Nationwide lockdown: 50% pregnant women, nursing mothers, others desert hospitals

The COVID-19 pandemic is taking its toll on all health services in the country as the Federal Government says outpatient visits to hospitals nationwide have reduced by half.

The Minister of Health, Dr Osagie Ehanire, who stated this on Thursday at the press briefing of the Presidential Task Force on COVID-19, said that latest statistics obtained by the Federal Government showed that pregnant women and other outpatients’ visits to hospitals had dropped by half.

He also said immunisation services had reduced by half.

Ehanire, however, said the gradual easing of the lockdown in the country would address the problems.

Although Nigeria recorded its COVID-19 index case on February 27, as of Wednesday, no fewer than 4,971 persons had been diagnosed with the deadly virus.

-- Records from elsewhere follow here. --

-- ==== Sys2Proof/Laws/Image.lean ====
section
/-! SUPPORT. What each operation of the image store makes of the image and of a member record (Chapter 1), as equations. -/

namespace Sys2Proof.Machine

/-! ### One frame (R4, R5, R12, R13, R81, R83) -/

theorem State.countRepeat_member (n m : StationNo) (s : State) :
    (s.countRepeat n).member m =
      if m = n then { s.member n with repeats := add8 (s.member n).repeats 1 } else s.member m := by
  simp [State.countRepeat, State.member_setMember]

theorem State.countRepeat_img (n : StationNo) (s : State) :
    (s.countRepeat n).img =
      (s.setMember n { s.member n with repeats := add8 (s.member n).repeats 1 }).img := rfl

theorem State.noteTag_img (n : StationNo) (before : Member) (tag : BitVec 10) (s : State) :
    (s.noteTag n before tag).img =
      if before.tagDiffers tag then
        (s.setMember n { s.member n with tagChanges := add8 (s.member n).tagChanges 1 }).img
      else s.img := by
  unfold State.noteTag; split <;> simp

theorem State.noteTag_member (n m : StationNo) (before : Member) (tag : BitVec 10) (s : State) :
    (s.noteTag n before tag).member m =
      if m = n ∧ before.tagDiffers tag = true then
        { s.member n with tagChanges := add8 (s.member n).tagChanges 1 }
      else s.member m := by
  unfold State.noteTag
  by_cases h : before.tagDiffers tag = true <;> simp [h, State.member_setMember]

theorem State.allocate_img (n : StationNo) (wanted : Nat) (s : State) :
    (s.allocate n wanted).img =
      { s.img with
        roster := s.img.roster.set n.val
          { s.member n with placement := (placementFor (Config.poolPoints - freePointer s.img.table) wanted).1 }
        table := appendEntry s.img.table n
          (placementFor (Config.poolPoints - freePointer s.img.table) wanted).2 } := by
  simp only [State.allocate]; split <;> simp [State.setMember]

theorem State.allocate_member (n m : StationNo) (wanted : Nat) (s : State) :
    (s.allocate n wanted).member m =
      if m = n then
        { s.member n with placement := (placementFor (Config.poolPoints - freePointer s.img.table) wanted).1 }
      else s.member m := by
  have h := State.member_setMember n m
    { s.member n with placement := (placementFor (Config.poolPoints - freePointer s.img.table) wanted).1 } s
  rw [← h, State.member, State.allocate_img]
  rfl

theorem State.writePoints_img (n : StationNo) (w : Nat) (points : List Byte) (s : State) :
    (s.writePoints n w points).img =
      match entryOf s.img.table n with
      | none => s.img
      | some e =>
        { s.img with
          roster := s.img.roster.set n.val
            { s.member n with placement := if w ≤ e.length then .full else .truncated }
          pool := s.img.pool.write e w points } := by
  unfold State.writePoints
  cases entryOf s.img.table n with
  | none => rfl
  | some e =>
    dsimp only
    generalize (if w ≤ e.length then Placement.full else Placement.truncated) = p
    split <;> simp [State.setMember]

theorem State.writePoints_member (n m : StationNo) (w : Nat) (points : List Byte) (s : State) :
    (s.writePoints n w points).member m =
      match entryOf s.img.table n with
      | none => s.member m
      | some e =>
        if m = n then { s.member n with placement := if w ≤ e.length then .full else .truncated }
        else s.member m := by
  rw [State.member, State.writePoints_img]
  cases entryOf s.img.table n with
  | none => rfl
  | some e => exact State.member_setMember n m _ s

theorem State.writePoints_table (n : StationNo) (w : Nat) (points : List Byte) (s : State) :
    (s.writePoints n w points).img.table = s.img.table := by
  rw [State.writePoints_img]; split <;> rfl

/-- A repeat is counted and a first frame refreshes (R81, R82). -/
theorem State.peerData_cases (h : Header) (points : List Byte) (s : State) :
    ((s.member h.station).heard = true ∨ (s.member h.station).seqDiff h.seq = some 0) ∧
        s.peerData h points = s.countRepeat h.station ∨
      (s.member h.station).heard = false ∧ (s.member h.station).seqDiff h.seq ≠ some 0 ∧
        s.peerData h points = s.refreshRecord h points := by
  unfold State.peerData
  by_cases h1 : (s.member h.station).heard = true
  · left; simp [h1]
  · by_cases h2 : (s.member h.station).seqDiff h.seq = some 0
    · left; simp [h2]
    · right
      have h1' : (s.member h.station).heard = false := by simpa using h1
      simp [h1', h2]

theorem State.peerLeave_member (n m : StationNo) (s : State) :
    (s.peerLeave n).member m =
      if m = n ∧ ¬ ((s.member n).presence = .absent ∧ (s.member n).reason = some .left) then (s.member n).departed
      else s.member m := by
  unfold State.peerLeave
  by_cases hu : (s.member n).presence = .unseen
  · have hd : (s.member n).departed = s.member n := by unfold Member.departed; simp [hu]
    simp only [hu, true_or, if_true, hd]
    by_cases hm : m = n
    · subst hm; simp
    · simp [hm]
  · by_cases hl : (s.member n).presence = .absent ∧ (s.member n).reason = some .left
    · simp [hl]
    · simp only [hu, hl, or_self, if_false, State.post_member, State.member_setMember, not_false_eq_true, and_true]

theorem State.peerLeave_table (n : StationNo) (s : State) : (s.peerLeave n).img.table = s.img.table := by
  simp only [State.peerLeave]; split <;> simp

/-- Whatever a refresh does, it acts on the frame's own record and leaves every other record alone. -/
theorem State.refreshRecord_member_of_ne (h : Header) (points : List Byte) (m : StationNo) (s : State)
    (hm : m ≠ h.station) : (s.refreshRecord h points).member m = s.member m := by
  simp only [State.refreshRecord]
  have base : ((((s.setMember h.station ((s.member h.station).refreshed h)).postAll
      (refreshEvent (s.member h.station).presence h.station)).noteTag h.station (s.member h.station)
        h.tag)).member m = s.member m := by
    rw [State.noteTag_member, if_neg (fun e => hm e.1), State.postAll_member, State.member_setMember, if_neg hm]
  split
  · rw [State.writePoints_member]
    split
    · rw [State.allocate_member, if_neg hm, base]
    · rw [if_neg hm, State.allocate_member, if_neg hm, base]
  · rw [State.writePoints_member]
    split
    · exact base
    · rw [if_neg hm, base]

/-! ### The close (R8, R17–R19) -/

theorem State.ageAll_img (cfg : Configuration) (cut : Option Cursor) (s : State) :
    (s.ageAll cfg cut).img =
      { s.img with roster := mapRoster (fun n r => r.closed cfg.grace (exemptUnder cut n)) s.img.roster } := by
  simp [State.ageAll]

/-- A record after step 1 of a close. -/
theorem State.ageAll_member (cfg : Configuration) (cut : Option Cursor) (s : State) (n : StationNo) :
    (s.ageAll cfg cut).member n = (s.member n).closed cfg.grace (exemptUnder cut n) := by
  simp [State.member, State.ageAll_img]

theorem State.repack_img (cfg : Configuration) (s : State) :
    (s.repack cfg).img =
      { s.img with
        roster := mapRoster (Member.repacked cfg.own (rebuildTable cfg s.img.roster)) s.img.roster
        table := rebuildTable cfg s.img.roster
        pool := s.img.pool.moved s.img.table (rebuildTable cfg s.img.roster)
        repackPending := false } := by
  simp [State.repack]

/-- A record after a repack. -/
theorem State.repack_member (cfg : Configuration) (s : State) (n : StationNo) :
    (s.repack cfg).member n = (s.member n).repacked cfg.own (rebuildTable cfg s.img.roster) n := by
  simp [State.member, State.repack_img]

theorem State.repackIfDue_cases (cfg : Configuration) (s : State) :
    (s.repackDue cfg = true ∧ s.repackIfDue cfg = s.repack cfg) ∨
      (s.repackDue cfg = false ∧ s.repackIfDue cfg = s) := by
  unfold State.repackIfDue
  cases s.repackDue cfg <;> simp

theorem State.evaluateTerms_img (cfg : Configuration) (snapshot : BitVec 64) (s : State) :
    (s.evaluateTerms cfg snapshot).img =
      { s.img with
        own := s.img.own.map fun own =>
          updateOwn cfg own (termLevel (termValues (evaluate cfg snapshot s.img s.eng.terms))) } := by
  simp [State.evaluateTerms]

theorem State.evaluateTerms_eng (cfg : Configuration) (snapshot : BitVec 64) (s : State) :
    (s.evaluateTerms cfg snapshot).eng =
      { terms := evaluate cfg snapshot s.img s.eng.terms
        stale := staleAfter (evaluate cfg snapshot s.img s.eng.terms) cfg.terms.length } := rfl

/-- A term number outside the table keeps its state; one of the table is evaluated (R27, R28). -/
theorem evaluate_get (cfg : Configuration) (snapshot : BitVec 64) (img : Image) (terms : Vector TermState 16)
    (j : TermNo) :
    (evaluate cfg snapshot img terms).get j =
      match cfg.terms[j.val]? with
      | none => terms.get j
      | some t => (terms.get j).next t (rawValue t (t.literals.map (resolve cfg snapshot img))) := by
  exact Vector.get_ofFn _ _

/-- Acceptances within a close move own points alone in the image (R131). -/
theorem State.takeWithin_img (cfg : Configuration) (s : State) :
    (s.takeWithin cfg).img = { s.img with own := (s.takeWithin cfg).img.own } := by
  unfold State.takeWithin; split <;> rfl

@[simp] theorem State.takeWithin_member (cfg : Configuration) (s : State) (n : StationNo) :
    (s.takeWithin cfg).member n = s.member n := by
  unfold State.member; rw [State.takeWithin_img]

/-- The image that the term engine reads at a close (R7). -/
def State.imageAtEvaluation (cfg : Configuration) (cut : Option Cursor) (s : State) : Image :=
  (((s.takeWithin cfg).ageAll cfg cut).repackIfDue cfg).img

/-- The image of a close is what its first stages leave; station controller, outputs and copy do not touch it. -/
theorem State.closeWork_img (cfg : Configuration) (cut : Option Cursor) (s : State) :
    (s.closeWork cfg cut).img = (s.evaluatedAtClose cfg cut).img := by simp [State.closeWork]

/-- A record after a whole close is what the image store's two steps left (R7). -/
theorem State.closeWork_member (cfg : Configuration) (cut : Option Cursor) (s : State) (n : StationNo) :
    (s.closeWork cfg cut).member n = (s.imageAtEvaluation cfg cut).roster.get n := by
  simp [State.member, State.closeWork_img, State.evaluatedAtClose, State.evaluateTerms_img, State.imageAtEvaluation]

theorem State.closeWork_table (cfg : Configuration) (cut : Option Cursor) (s : State) :
    (s.closeWork cfg cut).img.table = (s.imageAtEvaluation cfg cut).table := by
  simp [State.closeWork_img, State.evaluatedAtClose, State.evaluateTerms_img, State.imageAtEvaluation]

theorem State.closeWork_pool (cfg : Configuration) (cut : Option Cursor) (s : State) :
    (s.closeWork cfg cut).img.pool = (s.imageAtEvaluation cfg cut).pool := by
  simp [State.closeWork_img, State.evaluatedAtClose, State.evaluateTerms_img, State.imageAtEvaluation]

/-- The term states after a close: evaluated on the image after the two steps, own literals on the snapshot (R29, R30). -/
theorem State.closeWork_terms (cfg : Configuration) (cut : Option Cursor) (s : State) :
    (s.closeWork cfg cut).eng.terms =
      evaluate cfg (s.img.own.getD 0) (s.imageAtEvaluation cfg cut) s.eng.terms := by
  simp [State.closeWork, State.evaluatedAtClose, State.evaluateTerms_eng, State.imageAtEvaluation]

end Sys2Proof.Machine
end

Also, out of the figure, 1,070 patients have successfully treated and discharged, while 164 have died.

The virus has killed pregnant women in states such as Ekiti, Jigawa and Ogun. On April 22, a 29-year-old pregnant woman, who sneaked into Ekiti State from Lagos State, died of the virus.

On May 3, the Federal Medical Centre, Abeokuta confirmed that the virus killed a pregnant woman in the hospital on May 1.

On May 4, the Jigawa State Commissioner for Health, Abba Zakari, said a pregnant woman died of coronavirus at the Dutse Isolation Centre.

Outpatient visits drop from 4m to 2m, antenatal from 1.3 million to 655,000

At the PTF press briefing on Thursday, Ehanire quoted figures from the National Health Management Information System.

He said that while outpatient visits to hospitals dropped from four million to about two million, antenatal visits dropped from 1.3 million to 655,000.

The minister said for skilled birth attendance, there was a “drop from 158,374 to less than 99,000 while immunisation services also reduced to about half.”

The minister said the ministries of health and the Federal Capital Territory met on Thursday and agreed on the need to ensure the delivery of routine services in all hospitals in Nigeria.

He noted, “Latest statistics from the NHMIS indicate that outpatient visits dropped from four million to about two million; antenatal visits from 1.3million to 655,000. Also, skilled birth attendance from 158,374 to less than 99,000 while immunisation services reduced to about half.

“All these failings have yet undetermined consequences, which the easing of the lockdown should hopefully address. However, easing restrictions has to be balanced by citizens complying with protective and prophylactic advisories, and to encourage relatives, friends, neighbours and customers to do the same.”

The health minister reiterated that the government would engage state commissioners of health and their workers through an information and communication technology platform to retrain health workers.